Start by drawing a free body diagram (FBD) of the stick, and then use the fact that the system is stationary (stick is not moving). What can you say about the sums of the forces and moments in such a situation?
 
It is what I used for calculating the stretch-distances. However, for the angle, i should figure out some height combined with some horizontal distance and use the sine or tangent function on some triangle. This is where i am confused, what height and horizontal distance to consider and why?

Thank you for your answer.
 
Hajarmq said:
It is what I used for calculating the stretch-distances. However, for the angle, i should figure out some height combined with some horizontal distance and use the sine or tangent function on some triangle. This is where i am confused, what height and horizontal distance to consider and why?

Thank you for your answer.

What about taking moments about a suitable point?
 
PeroK said:
What about taking moments about a suitable point?

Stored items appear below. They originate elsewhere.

theorem formatOf_eq_none {op : Byte} (h : ∀ i : Instr, i.opcode ≠ op) : formatOf op = none := by
  cases hf : formatOf op with
  | none => rfl
  | some f => exact absurd (opcode_make_of_formatOf hf 0#8 0#8) (h _)

end Sys2Proof

namespace Sys2Proof.Machine

variable {s t u : State} {v : Byte}

/-! ## One byte of memory -/

theorem memRead_same_of_write {a : Nat} (hwf : s.mem.wf = true) (ha : a < 256) (ht : t.mem = s.mem.write a v) :
    memRead a t = .ok v := by
  rw [memRead_nat ha, ht, Memory.read_write_same _ _ _ hwf]

theorem memRead_ne_of_write {a : Nat} (ht : t.mem = s.mem.write a v) {b : Int} (hb : b ≠ a) :
    memRead b t = memRead b s := by
  by_cases hout : b < 0 ∨ b > 255
  · rw [memRead_out hout, memRead_out hout]
  · lift b to Nat using by omega
    rw [memRead_nat (by omega), memRead_nat (by omega), ht, Memory.read_write_ne _ _ _ _ (by exact_mod_cast hb)]

/-- Settles O28: inside memory the access is the raw one of the list, outside both raise the address. -/
theorem memoryReadAfterWrite : Obligations.MemoryReadAfterWrite := by
  intro a v s hwf
  refine ⟨fun h0 h255 => ?_, fun h0 h255 => ?_, fun hout => ⟨memRead_out hout s, memWrite_out hout v s⟩⟩
  · lift a to Nat using h0
    have ha : a < 256 := by omega
    exact ⟨_, memWrite_nat ha v s, memRead_same_of_write hwf ha rfl, fun _ => memRead_ne_of_write rfl, rfl⟩
  · lift a to Nat using h0
    exact memRead_nat (by omega) s

/-! ## One push, one pop -/

theorem toNat_sub_one {w : Byte} (h : w ≠ 0#8) : (w - 1#8).toNat = w.toNat - 1 := by bv_omega

theorem toNat_pos {w : Byte} (h : w ≠ 0#8) : 0 < w.toNat := by bv_omega

theorem toNat_add_one {w : Byte} (h : w ≠ 0xFF#8) : (w + 1#8).toNat = w.toNat + 1 := by bv_omega

/-- Settles O29: `push_zero` at SP = 0x00, and above it the two writes of `push_pos`. -/
theorem pushDecrementsThenWrites : Obligations.PushDecrementsThenWrites := by
  intro v s hwf
  refine ⟨fun h => push_zero h v, fun h => ?_⟩
  have hsp : (s.sp - 1#8).toNat = s.sp.toNat - 1 := toNat_sub_one h
  refine ⟨_, push_pos h v, ?_⟩
  rw [setMem_reg, setReg_reg_same, hsp]
  refine ⟨Nat.sub_add_cancel (toNat_pos h), memRead_same_of_write hwf (by have := s.sp.isLt; omega) rfl,
    fun a => memRead_ne_of_write rfl, fun r hr => setReg_reg_ne s 7 r _ hr, rfl⟩

/-- Settles O30: `pop_top` at SP = 0xFF, and below it the read and the write of `pop_below`. -/
theorem popReadsThenIncrements : Obligations.PopReadsThenIncrements := by
  intro s
  refine ⟨fun h => pop_top h, fun h => ⟨_, _, pop_below h, memRead_nat s.sp.isLt s, ?_, fun r hr => ?_, rfl⟩⟩
  · rw [setReg_reg_same]
    exact toNat_add_one h
  · exact setReg_reg_ne s 7 r _ hr

/-! ## Pops after pushes (20_memory.md R53) -/

/-- A push that completes moved SP down from above 0x00 and wrote one below it. -/
theorem push_eq_ok (h : push v s = .ok t) :
    s.sp ≠ 0#8 ∧ t = (s.setReg 7 (s.sp - 1#8)).setMem (s.mem.write (s.sp.toNat - 1) v) := by
  obtain ⟨-, hp⟩ | ⟨hsp, hp⟩ := push_cases v s
  · cases hp.symm.trans h
  · cases hp.symm.trans h
    exact ⟨hsp, rfl⟩

theorem pushAll_cons_eq_ok {vs : List Byte} (h : pushAll (v :: vs) s = .ok t) :
    ∃ u, push v s = .ok u ∧ pushAll vs u = .ok t := by
  rw [pushAll] at h
  cases hp : push v s with
  | error c => simp [hp] at h
  | ok u => exact ⟨u, rfl, by simpa [hp] using h⟩

/-- Pushes write below SP: no byte from SP upward changes. -/
theorem pushAll_read_of_sp_le {vs : List Byte} (h : pushAll vs s = .ok t) {x : Nat} (hx : s.sp.toNat ≤ x) :
    t.mem.read x = s.mem.read x := by
  induction vs generalizing s with
  | nil =>
    cases h
    rfl
  | cons v vs ih =>
    obtain ⟨u, hu, hrest⟩ := pushAll_cons_eq_ok h
    obtain ⟨hsp, rfl⟩ := push_eq_ok hu
    have hpos := toNat_pos hsp
    rw [ih hrest (by rw [setMem_sp, setReg_sp, toNat_sub_one hsp]; omega), setMem_mem,
      Memory.read_write_ne _ _ _ v (by omega)]

theorem setReg_reg_self (s : State) (r : Fin 8) : s.setReg r (s.reg r) = s := by
  simp [State.setReg, State.reg]

/-- A pop undoes a push in every register, whatever memory has become, as long as the byte pushed still stands there. -/
theorem pop_of_push (h : push v s = .ok t) {m : Memory} (hm : m.read t.sp.toNat = v) :
    pop (t.setMem m) = .ok (v, s.setMem m) := by
  obtain ⟨hsp, rfl⟩ := push_eq_ok h
  have hsp' : s.sp - 1#8 ≠ 0xFF#8 := by bv_omega
  have hregs : (s.setReg 7 (s.sp - 1#8)).setReg 7 (s.sp - 1#8 + 1#8) = s := by
    rw [setReg_same, BitVec.sub_add_cancel]
    exact setReg_reg_self s 7
  rw [pop_below (by simpa using hsp')]
  simp only [setMem_sp, setReg_sp, setMem_mem] at hm ⊢
  rw [hm]
  exact congrArg (fun x : State => Except.ok (v, x.setMem m)) hregs

/-- One more pop after n pops. -/
theorem popMany_succ_of_ok {n : Nat} {vs : List Byte} (h : popMany n s = .ok (vs, t)) (hp : pop t = .ok (v, u)) :
    popMany (n + 1) s = .ok (vs ++ [v], u) := by
  induction n generalizing s vs with
  | zero =>
    cases h
    simp [popMany, hp]
  | succ n ih =>
    rw [popMany] at h ⊢
    cases hs : pop s with
    | error c => simp [hs] at h
    | ok r =>
      obtain ⟨w, s'⟩ := r
      cases hrest : popMany n s' with
      | error c => simp [hs, hrest] at h
      | ok r =>
        obtain ⟨ws, t'⟩ := r
        simp only [hs, hrest, except_bind_ok] at h
        cases h
        simp [ih hrest]

/-- Settles O31, by induction on the values pushed: the first one pushed is popped last. -/
theorem stackRoundTrip : Obligations.StackRoundTrip := by
  intro vs
  induction vs with
  | nil =>
    rintro s t - h
    cases h
    rfl
  | cons v vs ih =>
    intro s t hwf h
    obtain ⟨u, hu, hrest⟩ := pushAll_cons_eq_ok h
    have hu' := push_eq_ok hu
    have hlt : s.sp.toNat - 1 < 256 := by have := s.sp.isLt; omega
    have hwf' : u.mem.wf = true := by
      rw [hu'.2]
      exact Memory.wf_write _ _ v hwf hlt
    have hbyte : u.mem.read u.sp.toNat = v := by
      rw [hu'.2, setMem_sp, setReg_sp, toNat_sub_one hu'.1]
      exact Memory.read_write_same _ _ v hwf
    have hkept : t.mem.read u.sp.toNat = v := (pushAll_read_of_sp_le hrest le_rfl).trans hbyte
    rw [List.reverse_cons, List.length_cons]
    exact popMany_succ_of_ok (ih u t hwf' hrest) (pop_of_push hu hkept)

/-! ## One store for the fetch and the stack (20_memory.md R57, R58) -/

theorem memWrite_eq_ok {a : Nat} (ha : a < 256) (h : memWrite a v s = .ok t) : t = s.setMem (s.mem.write a v) := by
  rw [memWrite_nat ha] at h
  exact (Except.ok.inj h).symm

theorem bytesFrom_add (s : State) (p n k : Nat) : bytesFrom s p (n + k) = bytesFrom s p n ++ bytesFrom s (p + n) k := by
  induction n generalizing p with
  | zero => simp [bytesFrom_zero]
  | succ n ih =>
    rcases Nat.lt_or_ge p 256 with hp | hp
    · rw [Nat.add_right_comm, bytesFrom_succ_of_lt s p _ hp, bytesFrom_succ_of_lt s p _ hp, ih, List.cons_append,
        Nat.add_right_comm, Nat.add_assoc]
    · simp [bytesFrom_of_ge, hp, Nat.le_add_right_of_le hp]

theorem getElem?_bytesFrom (s : State) {p k n : Nat} (hk : k < n) (hp : p + k < 256) :
    (bytesFrom s p n)[k]? = some (s.mem.read (p + k)) := by
  obtain ⟨m, rfl⟩ : ∃ m, n = k + (m + 1) := ⟨n - k - 1, by omega⟩
  have hlen : (bytesFrom s p k).length = k := by rw [length_bytesFrom]; omega
  rw [bytesFrom_add, bytesFrom_succ_of_lt s _ m hp, List.getElem?_append_right hlen.le, hlen, Nat.sub_self]
  rfl

/-- Where the bytes of an instruction stand in memory, the fetch reads it (30_encoding.md R79). -/
theorem fetchBoundsAware_of_encoded {p : Nat} {i : Instr} (h : bytesFrom s p i.length = encode i) :
    fetchBoundsAware p s = .ok i := by
  have h3 : i.length + (3 - i.length) = 3 := by cases i <;> rfl
  rw [fetchBoundsAware_eq_decode, ← h3, bytesFrom_add, h, decode_encode_append]

theorem fetchBoundsAware_of_illegal {p : Nat} (hp : p < 256) (h : ∀ i : Instr, i.opcode ≠ s.mem.read p) :
    fetchBoundsAware p s = .error (.illegalInstruction (s.mem.read p)) := by
  simp [fetchBoundsAware, memRead_nat hp, formatOf_eq_none h]

/-- Settles O57: every reader goes through `Memory.read`, so the byte written is what each of them finds at its address. -/
theorem memoryIsOneFlatStore : Obligations.MemoryIsOneFlatStore := by
  intro a v s t hwf h
  have ha : a.toNat < 256 := a.isLt
  have ht : t.mem = s.mem.write a.toNat v := congrArg State.mem (memWrite_eq_ok ha h)
  have hread : t.mem.read a.toNat = v := by rw [ht, Memory.read_write_same _ _ v hwf]
  refine ⟨fun b => ?_, fun p k n hpk hk => ?_, fun i hop hrest => ?_, fun hill => ?_, fun hsp hne => ?_⟩
  · rw [ht, Memory.read_write _ _ b v hwf]
  · rw [getElem?_bytesFrom t hk (hpk ▸ ha), hpk, hread]
  · apply fetchBoundsAware_of_encoded
    obtain ⟨n, hn⟩ := Nat.exists_eq_add_one.mpr (instr_length_pos i)
    rw [hn, Nat.add_sub_cancel] at hrest
    rw [hn, bytesFrom_succ_of_lt t _ n ha, hread, hrest, ← hop, encode]
  · subst hread
    exact fetchBoundsAware_of_illegal ha hill
  · have hpop := pop_below (s := t) (hsp.trans_ne hne)
    rw [show t.sp = a from hsp, hread] at hpop
    exact ⟨_, hpop, rfl⟩

end Sys2Proof.Machine
end

section
/-!
PROOFS about the step and memory: the frames of the stack instructions (20_memory.md R51, R52), the addresses outside memory that
a core can form (R42), and who writes memory (R38, R59).
-/

namespace Sys2Proof.Machine

variable {s t : State} {i : Instr} {a : Byte} {p : Nat} {x : Int}

/-! ## What PUSH, CALL, POP and RET change -/

/-- A PUSH or CALL that completes wrote SP and the byte one below it, and pc. -/
theorem completed_storing (hi : i = .push a ∨ i = .call a) (h : Completed i s t) :
    s.sp ≠ 0#8 ∧ t.regs = (s.setReg 7 (s.sp - 1#8)).regs ∧ (∃ v, t.mem = s.mem.write (s.sp.toNat - 1) v) ∧ t.e = s.e ∧
      SameControl s t := by
  obtain rfl | rfl := hi
  · obtain ⟨_, hsp, rfl⟩ := h
    exact ⟨hsp, rfl, ⟨_, rfl⟩, rfl, ⟨rfl, rfl, rfl, rfl, rfl, rfl, rfl⟩⟩
  · obtain ⟨_, -, hsp, rfl⟩ := h
    exact ⟨hsp, rfl, ⟨_, rfl⟩, rfl, ⟨rfl, rfl, rfl, rfl, rfl, rfl, rfl⟩⟩

/-- A POP or RET that completes wrote SP, the register a POP names, and pc. -/
theorem completed_popping (hi : i = .pop a ∨ i = .ret) (h : Completed i s t) :
    (∀ r : Fin 8, r ≠ 7 → (i = .pop a → r.val ≠ a.toNat) → t.reg r = s.reg r) ∧ t.mem = s.mem ∧ t.e = s.e ∧
      SameControl s t := by
  obtain rfl | rfl := hi
  · obtain ⟨ha, -, rfl⟩ := h
    refine ⟨fun r hr hra => ?_, rfl, rfl, ⟨rfl, rfl, rfl, rfl, rfl, rfl, rfl⟩⟩
    rw [advance_reg, setReg_reg_ne _ _ r _ (Fin.ne_of_val_ne (hra rfl)), setReg_reg_ne s 7 r _ hr]
  · obtain ⟨-, rfl⟩ := h
    exact ⟨fun r hr _ => setReg_reg_ne s 7 r _ hr, rfl, rfl, ⟨rfl, rfl, rfl, rfl, rfl, rfl, rfl⟩⟩

theorem pushAddress_of_ne_zero (h : s.sp ≠ 0#8) : pushAddress s = ((s.sp.toNat - 1 : Nat) : Int) := by
  have hpos := toNat_pos h
  unfold pushAddress
  omega

/-- Settles O25: a completed one wrote memory at its push address alone, a faulted one wrote nothing. -/
theorem storingFrame : Obligations.StoringFrame := by
  intro i a s t hi h
  obtain hc | ⟨c, -, rfl⟩ := exec_cases h
  · obtain ⟨hsp, hregs, ⟨v, hmem⟩, he, hctl⟩ := completed_storing hi hc
    have haddr := pushAddress_of_ne_zero hsp
    refine ⟨fun r hr => ?_, he, fun d hd x hx => ?_, fun hneg => ?_, .inl hctl⟩
    · rw [State.reg, hregs, ← State.reg, setReg_reg_ne s 7 r _ hr]
    · rw [hmem, Memory.read_write_ne _ _ x v (by omega)]
    · omega
  · exact ⟨fun _ _ => rfl, rfl, fun _ _ _ _ => rfl, fun _ _ => rfl, .inr ⟨c, rfl⟩⟩

/-- Settles O26: a completed one wrote registers and pc alone, a faulted one wrote nothing. -/
theorem poppingFrame : Obligations.PoppingFrame := by
  intro i a s t hi h
  obtain hc | ⟨c, -, rfl⟩ := exec_cases h
  · obtain ⟨hregs, hmem, he, hctl⟩ := completed_popping hi hc
    exact ⟨hregs, he, fun x => by rw [hmem], .inl hctl⟩
  · exact ⟨fun _ _ _ => rfl, rfl, fun _ => rfl, .inr ⟨c, rfl⟩⟩

/-! ## Addresses outside memory (20_memory.md R42) -/

/-- A fetch is out of bounds at the first byte the decoder misses. -/
theorem fetchCause_outOfBounds {bytes : List Byte} {e : DecodeError} (hd : decode bytes = .error e)
    (hx : fetchCause p e = .outOfBounds x) : x = (p + bytes.length : Nat) ∧ bytes.length < 3 := by
  rcases bytes with _ | ⟨op, tail⟩
  · cases hd
    cases hx
    simp
  · simp only [decode] at hd
    cases hf : formatOf op with
    | none =>
      rw [hf] at hd
      cases hd
      cases hx
    | some f =>
      rw [hf] at hd
      cases f with
      | f1 j => cases hd
      | f2 mk =>
        rcases tail with _ | ⟨b, tail⟩
        · cases hd
          cases hx
          simp
        · cases hd
      | f3RI mk | f3RR mk =>
        rcases tail with _ | ⟨b, _ | ⟨d, tail⟩⟩
        · cases hd
          cases hx
          simp
        · cases hd
          cases hx
          simp
        · cases hd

I still cannot establish a relationship between the moments and the angle. Maybe another hint?
 
Hajarmq said:
I still cannot establish a relationship between the moments and the angle. Maybe another hint?
Can you please show us your FBD and sum of forces and moments equations? You should take into account that the springs are no longer vertical in the final position...
 
berkeman said:
Can you please show us your FBD and sum of forces and moments equations? You should take into account that the springs are no longer vertical in the final position...
78947585_2444498442470190_1114107039044337664_n[1].jpg


F1 and F2 being the amplitudes of each force
 
berkeman said:
You should take into account that the springs are no longer vertical in the final position...
It is not possible to take that into account because we do not know the relaxed lengths. Just have to assume they are much longer than the difference in extensions.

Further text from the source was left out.